Cofina pediu anulação da OPA à CMVM

A Cofina pediu esta quarta-feira à Comissão do Mercado de Valores Mobiliários (CMVM) a extinção da Oferta Pública de Aquisição (OPA) sobre a Media Capital, de acordo com um comunicado divulgado pelo organismo.

“A Cofina vem, nos termos e para os efeitos legais, informar que, relativamente à Oferta Pública de Aquisição de ações representativas do capital social do grupo Media Capital apresentou à CMVM um requerimento em que se solicita que se considere extinto o procedimento da oferta, por impossibilidade definitiva de verificação de um dos requisitos de que dependia o respetivo lançamento, e, subsidiariamente, a revogação de tal oferta, por alteração das circunstâncias”, indicou a dona do Correio da Manhã.

No dia 11 de março, a Cofina anunciou ao mercado que tinha desistido de comprar a dona da TVI após falhar a operação de aumento de capital.

A operação de oferta pública permitiria o aumento de capital da Cofina no montante de 85 milhões de euros para financiamento da compra do grupo.
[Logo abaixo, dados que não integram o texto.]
-- ==== Sys2Proof/Laws/Bytes.lean ====
section
/-! SUPPORT. The laws of the byte helpers: little-endian bytes, byte sums, opcodes, addresses, frames. -/

namespace Sys2Proof.Machine

@[simp] theorem leBytes_length (n : Nat) (w : Word64) : (leBytes n w).length = n := by
  induction n generalizing w with
  | zero => rfl
  | succ n ih => simp [leBytes, ih]

/-- The n little-endian bytes stand for the value mod 256^n. -/
theorem unLE_leBytes (n : Nat) (w : Word64) : unLE (leBytes n w) = w.toNat % 256 ^ n := by
  induction n generalizing w with
  | zero => simp [leBytes, unLE, Nat.mod_one]
  | succ n ih =>
    simp only [leBytes, unLE, ih, BitVec.toNat_setWidth, BitVec.toNat_ushiftRight, Nat.shiftRight_eq_div_pow]
    rw [show (256 : Nat) ^ (n + 1) = 256 * 256 ^ n by ring, Nat.mod_mul]

theorem unLE_lt (s : List Byte) : unLE s < 256 ^ s.length := by
  induction s with
  | nil => simp [unLE]
  | cons b rest ih =>
    have hb := b.isLt
    simp only [unLE, List.length_cons]
    rw [show (256 : Nat) ^ (rest.length + 1) = 256 * 256 ^ rest.length by ring]
    omega

/-- Bytes are the little-endian bytes of the value they stand for. -/
theorem leBytes_unLE (s : List Byte) (h : s.length ≤ 8) : leBytes s.length (BitVec.ofNat 64 (unLE s)) = s := by
  induction s with
  | nil => rfl
  | cons b rest ih =>
    have hb := b.isLt
    have hr : unLE rest < 256 ^ 7 :=
      lt_of_lt_of_le (unLE_lt rest) (Nat.pow_le_pow_right (by norm_num) (by simp at h; omega))
    have hlt : b.toNat + 256 * unLE rest < 2 ^ 64 := by norm_num at hr ⊢; omega
    simp only [List.length_cons, leBytes, unLE]
    congr 1
    · apply BitVec.eq_of_toNat_eq
      simp only [BitVec.toNat_setWidth, BitVec.toNat_ofNat]
      omega
    · have : (BitVec.ofNat 64 (b.toNat + 256 * unLE rest)) >>> 8 = BitVec.ofNat 64 (unLE rest) := by
        apply BitVec.eq_of_toNat_eq
        simp only [BitVec.toNat_ushiftRight, BitVec.toNat_ofNat, Nat.shiftRight_eq_div_pow]
        rw [Nat.mod_eq_of_lt hlt, Nat.mod_eq_of_lt (by norm_num at hr ⊢; omega)]
        omega
      rw [this]
      exact ih (by simp at h; omega)

@[simp] theorem byteSum_nil : byteSum [] = 0 := rfl
@[simp] theorem byteSum_cons (b : Byte) (bs : List Byte) : byteSum (b :: bs) = b.toNat + byteSum bs := rfl

@[simp] theorem byteSum_append (a b : List Byte) : byteSum (a ++ b) = byteSum a + byteSum b := by
  induction a with
  | nil => simp
  | cons x xs ih => simp [ih]; omega

/-- `~x = 255 - x` on the low byte of the sum (R120). -/
theorem checksum_toNat (id len op : Byte) (pb : List Byte) :
    (checksum id len op pb).toNat = 255 - (id.toNat + len.toNat + op.toNat + byteSum pb) % 256 := by
  simp [checksum]

/-- The accumulator holds the low byte of the sum (R32). -/
theorem accumulate_eq (acc : Byte) (bs : List Byte) : accumulate acc bs = acc + BitVec.ofNat 8 (byteSum bs) := by
  induction bs generalizing acc with
  | nil => simp [accumulate]
  | cons b rest ih =>
    simp only [accumulate, ih, byteSum_cons, BitVec.ofNat_add, BitVec.ofNat_toNat, BitVec.setWidth_eq]
    ac_rfl

@[simp] theorem codeOf_opcode (c : InstructionCode) : codeOf (opcode c) = some c := by cases c <;> rfl

/-- The vocabulary maps each way (R105). -/
theorem codeOf_eq_some {b : Byte} {c : InstructionCode} : codeOf b = some c ↔ b = opcode c := by
  constructor
  · intro h
    have := List.find?_some h
    exact (by simpa using this : opcode c = b).symm
  · rintro rfl
    exact codeOf_opcode c

theorem opcode_injective {c d : InstructionCode} (h : opcode c = opcode d) : c = d := by
  have := congrArg codeOf h
  simpa using this

/-- Only 0xFF is no device address, and an address resolves to its byte (R20, R58). -/
theorem addressOf_eq (b : Byte) : (addressOf b).map resolve = if b = 0xFF#8 then none else some b := by
  revert b; decide

theorem addressOf_none {b : Byte} : addressOf b = none ↔ b = 0xFF#8 := by
  have := addressOf_eq b
  cases h : addressOf b <;> by_cases hb : b = 0xFF#8 <;> simp_all

theorem resolve_addressOf {b : Byte} {d : DeviceAddress} (h : addressOf b = some d) : resolve d = b ∧ b ≠ 0xFF#8 := by
  have := addressOf_eq b
  by_cases hb : b = 0xFF#8 <;> simp_all

@[simp] theorem frameBytes_length (id op : Byte) (pb : List Byte) : (frameBytes id op pb).length = pb.length + 6 := by
  simp [frameBytes]

/-- The length byte holds `P + 2` as long as P is at most 253 (R72). -/
theorem wireLength_toNat {pb : List Byte} (h : pb.length ≤ 253) : (wireLength pb).toNat = pb.length + 2 := by
  simp [wireLength]; omega

theorem flagIndex_lt (f : StatusFlag) : flagIndex f < 8 := by cases f <;> decide

/-- `1 << index(f)` has one bit (R171). -/
theorem flagBit_getLsbD (f : StatusFlag) (i : Nat) : (1#8 <<< flagIndex f).getLsbD i = (flagIndex f == i) := by
  have hf := flagIndex_lt f
  by_cases h : i < 8
  · clear hf
    revert i
    cases f <;> decide
  · rw [BitVec.getLsbD_of_ge _ _ (by omega)]
    symm; simp; omega

/-- A bit of the encoder's result is a flag's bit (R171). -/
theorem orBits_getLsbD (fs : List StatusFlag) (r : Byte) (i : Nat) :
    (orBits r fs).getLsbD i = (r.getLsbD i || fs.any fun f => flagIndex f == i) := by
  induction fs generalizing r with
  | nil => simp [orBits]
  | cons f rest ih =>
    rw [orBits, ih, BitVec.getLsbD_or, flagBit_getLsbD, List.any_cons, Bool.or_assoc]

/-- A flag is in the decoded set when its bit is set; `Success` never is (R170). -/
theorem hasFlag_statusDecode (b : Byte) (f : StatusFlag) :
    hasFlag (statusDecode b) f = (f != .success && b.getLsbD (flagIndex f)) := by
  revert b
  cases f <;> decide

/-- Flag sets with the same members are the same set. -/
theorem flagSet_ext {a b : FlagSet} (h : ∀ f, hasFlag a f = hasFlag b f) : a = b := by
  cases a; cases b
  have h1 := h .instruction
  have h2 := h .overload
  have h3 := h .checksum
  have h4 := h .range
  have h5 := h .overheating
  have h6 := h .angleLimit
  have h7 := h .inputVoltage
  simp_all [hasFlag]

@[simp] theorem mem_flagList (s : FlagSet) (f : StatusFlag) : f ∈ flagList s ↔ hasFlag s f = true := by
  cases f <;> simp [flagList, namedFlags, hasFlag]

end Sys2Proof.Machine
end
Contudo, face à “deterioração das condições de mercado” e “não tendo sido verificada a condição de subscrição integral do aumento de capital, a oferta ficou sem efeito”, pode ler-se no comunicado da Cofina.

Asssim, “não se encontram reunidas as condições de que depende a conclusão do negócio de compra e venda das ações da Vertix (e indiretamente da Media Capital)”, segundo a mesma informação divulgada pela CMVM.

A Cofina informou depois o mercado de que “a notificação de resolução do contrato produziu os seus efeitos” e acusou a Prisa de ter incorrido “em violações contratuais graves”, apontando que “manifestou expressamente a intenção de não cumprir o contrato, o que afetou irremediavelmente a relação de confiança entre as partes”.

A Prisa, por sua vez, garantiu que sempre atuou “de boa-fé” e negou as afirmações feitas pela proprietária do Correio da Manhã sobre “alegados incumprimentos” contratuais da empresa espanhola.

A oferta abrangia a subscrição reservada a acionistas no exercício do direito de preferência e demais investidores que adquiram direitos de subscrição, através da emissão de 188.888.889 novas ações ordinárias, escriturais e nominativas, sem valor nominal.

O preço de subscrição tinha sido fixado em 0,45 euros por cada nova ação, que correspondia ao respetivo valor de emissão.

Os acionistas da Cofina tinham aprovado no final de janeiro o aumento de capital até 85 milhões de euros para financiar a compra da TVI. Na mesma altura, os acionistas da Prisa aprovaram a venda da Vertix, que detém a maioria da Media Capital, à Cofina, em assembleia-geral extraordinária, em Madrid.